La mañana del sábado 17 de agosto, un persistente tamborileo contra la ventana del dormitorio despertó a Wallander. El reloj que tenía sobre la mesita de noche marcaba las seis y media. Wallander escuchaba el repiqueteo de las gotas de lluvia mientras una tenue luz matinal se filtraba por una rendija de la cortina. Se esforzó por recordar cuándo había sido la última vez que había llovido y resolvió que tuvo que ser antes de la noche en que Martinson y él hallaron a Svedberg muerto en su apartamento, hacía ya ocho días. «Un lapso de tiempo irreal», se dijo. «Ni largo ni corto». Fue a orinar al cuarto de baño, antes de beber su primer vaso de agua en la cocina para, acto seguido, volver a la cama. El temor que había experimentado la noche anterior seguía ahí. Tan impreciso en su origen y tan intenso como entonces.

A las siete y cuarto se había duchado y vestido. Cuando se disponía a desayunar, café y un tomate, la lluvia ya había cesado y el termómetro indicaba que estaban a quince grados.

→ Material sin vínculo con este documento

-- ==== Sys2Proof/Machine/ZenTeam.lean ====
section
/-! DEFINITION. How a team leaves its core: pre-emption and its triggers, cancel, and the team's end (R30, R33, R56, R57, R81,
R82, R145, R273, R274, R298, R340, R341, R367, R373, R375, R463, R479, R480, R482, R485, R489 to R493). -/

namespace Sys2Proof.Machine

/-! Triggers (R34, R145, R491). -/

/-- The resident team of a launch with the highest index. -/
def topTeam (s : State) (run : Nat) : Option (Nat × Team) :=
  (s.teams.filter (fun e => e.2.run == run && e.2.status == .resident)).foldl (fun b e => match b with
    | some x => if x.2.index < e.2.index then some e else b
    | none => some e) none

/-- Ask for the pre-emption of a team, or of the highest resident team of its launch in its place. -/
def preempt (s : State) (tm : Nat) : State :=
  match team s tm with
  | none => s
  | some t =>
    if t.status ≠ .resident ∨ t.launch.save = 0 then s
    else match topTeam s t.run with
      | some (v, _) => updTeam s v (fun t => { t with preemptReq := true })
      | none => s

/-- The best of some teams: the smallest first number, then the largest second one. -/
def bestTeam (f g : Team → Nat) (ts : List (Nat × Team)) : Option Nat :=
  (ts.foldl (fun (b : Option (Nat × Team)) e => match b with
    | some x => if f e.2 < f x.2 ∨ (f e.2 = f x.2 ∧ g x.2 < g e.2) then some e else b
    | none => some e) none).map (·.1)

/-- The teams that may be chosen. -/
def victims (s : State) (p : Nat → Team → Bool) : List (Nat × Team) :=
  s.teams.filter (fun e => e.2.status == .resident && e.2.launch.save != 0 && p e.1 e.2)

/-- The priority of a team's queue. -/
def teamPri (s : State) (t : Team) : Nat := (zq s t.queue).pri.toNat

/-- A queue's next team has found no place for 2 µs: a team of lower priority goes. -/
def priorityTimeout (s : State) (q : Nat) : State :=
  let x := zq s q
  if x.blocked.any (fun b => decide (b + 3500 ≤ s.cycle)) then
    match bestTeam (teamPri s) (·.order) (victims s (fun _ t => decide (teamPri s t < x.pri.toNat))) with
    | some tm => preempt (updQ s q (fun x => { x with blocked := some s.cycle })) tm
    | none => s
  else s
def execPriorityPreemptTimeout (q : Nat) (s : State) : Host.Outcome State Fault Refusal := .next (priorityTimeout s q)

/-- Every 50 µs: the lone team of a quad goes, if a core of another awake quad could take it. -/
def packingCheck (s : State) (q : Nat) : State :=
  if s.cycle < (quad s q).packAt + 87500 then s
  else
    let s := updQuad s q (fun x => { x with packAt := s.cycle })
    match quadTeams s q with
    | [(tm, t)] => if (placesFor s (savedNeed t)).any (fun c => quadOf c != q) then preempt s tm else s
    | _ => s
def execPowerPackingCheck (q : Nat) (s : State) : Host.Outcome State Fault Refusal := .next (packingCheck s q)

/-- A team has been resident longer than its queue's slice, while a queue of the same priority cannot place its head. -/
def overSlice (s : State) (t : Team) : Bool :=
  let x := zq s t.queue
  x.slice != 0 && decide (t.dispatched + x.slice.toNat * 1750 < s.cycle) && s.zen.queues.any (fun e => e.2.pri == x.pri && e.2.blocked.isSome)
def sliceExpiry (s : State) (tm : Nat) : State :=
  if bestTeam (·.dispatched) (fun _ => 0) (victims s (fun _ t => overSlice s t)) = some tm then preempt s tm else s
def execTimeSliceExpiry (tm : Nat) (s : State) : Host.Outcome State Fault Refusal := .next (sliceExpiry s tm)

/-- HOST_PREEMPT_REQUEST. -/
def execHostPreemptRequest (tm : Nat) (s : State) : Host.Outcome State Fault Refusal := .next (preempt s tm)

/-- REGISTER_DEADLOCK_BREAK: the condition of R145 has held for 1,024 cycles; the resident team that was dispatched last goes,
unless one of the core is about to. -/
def deadlockBreak (s : State) (c : Nat) : State :=
  if !(core s c).stuck.any (fun b => decide (b + 1024 ≤ s.cycle)) ∨ (teamsOn s c).any (·.2.preemptReq) then s
  else match bestTeam (fun _ => 0) (·.order) (victims s (fun _ t => t.core == c)) with
    | some tm => preempt (updCore s c (fun k => { k with breaking := true })) tm
    | none => s
def execRegisterDeadlockBreak (c : Nat) (s : State) : Host.Outcome State Fault Refusal := .next (deadlockBreak s c)

/-! Pre-emption takes effect (R56, R57, R254, R274, R298, R340, R373, R492, R493). -/

/-- A load whose return ends before the save. -/
def plainLoad (o : LoadOp) : Bool :=
  match o.kind with
  | .old _ => false
  | _ => true

/-- A command of a team stands on a path of its array with a fault that it has not reported. -/
def faultOnPath (s : State) (tm : Nat) (a : MatArray) : Bool :=
  (a.loading.toList ++ a.computing.toList).any (fun n => (look s.cmds n).any (fun c => c.src.team == tm && c.fault.isSome))

/-- The team is at an instruction boundary where it can be saved. A team none of whose threads is left ends and is not saved
(R492). -/
def atBoundary (s : State) (tm : Nat) (t : Team) : Bool :=
  t.groups.any (fun e => e.2.live != 0) &&
  !counting s (·.src.team == tm) && !s.loads.any (fun e => e.2.src.team == tm && plainLoad e.2) && t.dictBusy.isNone && !s.invals.any (fun e => e.2.src.any (·.team == tm)) &&
  t.groups.all (fun e => e.2.defWait.isNone && e.2.enq.all (fun q => (q.left.head?).any (fun c => !tagFree s tm c.tag))) &&
  !faultOnPath s tm (arrayOf s t.core)

/-- A wait that pre-emption abandons: its word issues again (R57, R145, R274). -/
def abandoned : LaneWait → Bool
  | .vgrow _ _ _ | .timer _ _ => true
  | _ => false
/-- A group as it is saved. -/
def saveGroup (gr : Group) : Group :=
  let gr := settleEnq (discardChain gr)
  { gr with wait := gr.wait.filter (fun e => !abandoned e.2) }

/-- The part of the matrix array that a team's image holds (R373). -/
def saveArray (a : MatArray) (tm : Nat) : SavedArray :=
  let rows := (a.rowOwner.filter (fun e => e.2 == tm)).map (·.1)
  let own (b : Bank) : Bool := b.owner == some tm
  let load (b : Bank) : Option (W32 × W64) := if own b then b.load else none
  { rows, acc := a.acc.filter (fun e => rows.contains (e.1 / 256)), bad := a.accBad.filter (fun e => rows.contains (e.1 / 128))
    bank0 := load a.bank0, bank1 := load a.bank1, own0 := own a.bank0, own1 := own a.bank1
    queues := a.queues.filter (fun e => e.1 / 64 == tm), reserved := a.reserved == some tm }

/-- A team leaves the array: its rows, its banks, its queues, its places on the paths and its reservation. -/
def leaveArray (s : State) (a : MatArray) (tm : Nat) : MatArray :=
  let away (n : Option Nat) : Option Nat := n.filter (fun n => !(look s.cmds n).any (fun c => c.src.team == tm))
  let a := releaseArray a tm
  { a with queues := a.queues.filter (fun e => e.1 / 64 != tm), loading := away a.loading, computing := away a.computing
           reserved := if a.reserved = some tm then none else a.reserved }

/-- An `MLOADB` that is stopped leaves its bank empty, so that nothing of it is replayed from a checkpoint (R373). -/
def stopLoad (s : State) (a : MatArray) (tm : Nat) : MatArray :=
  match a.loading.bind (matOf s) with
  | some (c, m) =>
    if c.src.team = tm then setBank a (descBank m.desc.toNat) { owner := (bankOf a (descBank m.desc.toNat)).owner } else a
  | none => a

/-- A command as its team is saved: a matrix command that has not read its rows stands in its queue again and its request for
leave is withdrawn; an `MMA` keeps its resume row (R367). A command that was granted leave keeps the grant (R4 is silent; log 26). -/
def saveCmd (tm : Nat) (c : Cmd) : Cmd :=
  match c.body with
  | .mat m => if c.src.team = tm ∧ !m.hasRead then
      { c with started := false, leave := if c.leave = .queued then .unasked else c.leave } else c
  | _ => c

La capa de nubes que cubría el cielo había empezado a rasgarse. Decidió llamar desde el apartamento, en primer lugar a Westin, cuya tarjeta de visita había dejado a mano, y después al servicio de información telefónica para pedir el número de Stig Stridh. Supuso que Westin no haría reparto los sábados, pero que probablemente ya se habría levantado. Con la taza de café en la mano, se fue a la sala de estar y marcó el primero de los tres números que le había facilitado el cartero. Al tercer tono, oyó la voz de una mujer. Wallander se identificó y se disculpó por llamar a una hora tan temprana.

—Iré a llamarlo —aseguró la mujer—. Está fuera, cortando leña.

A Wallander le pareció oír de fondo unos hachazos, que cesaron de repente para dar paso a los gritos de algunos niños. Finalmente, Westin se puso al aparato y lo saludó.

—Estabas cortando leña, ¿no?

—El frío puede presentarse antes de lo que creemos —aclaró Westin—. ¿Qué tal van las cosas? Procuro leer los periódicos y ver los telediarios. La verdad, nunca había prestado tanta atención a las noticias. ¿Sabéis ya quién lo hizo?

—Todavía no. Nos llevará algún tiempo. Pero, antes o después, lo atraparemos.

Westin guardó silencio, como si hubiese detectado el esfuerzo de Wallander por transmitir cierto optimismo, un optimismo infundado y huero, pero no por ello menos necesario. En efecto, los policías pesimistas no eran, precisamente, los que solían resolver los delitos más complicados.

—¿Recuerdas la conversación que mantuvimos camino de Bärnsö? —inquirió Wallander.

—¿Cuál de ellas? —quiso saber Westin—. Si no recuerdo mal, fuimos hablando durante toda la travesía, entre los distintos embarcaderos.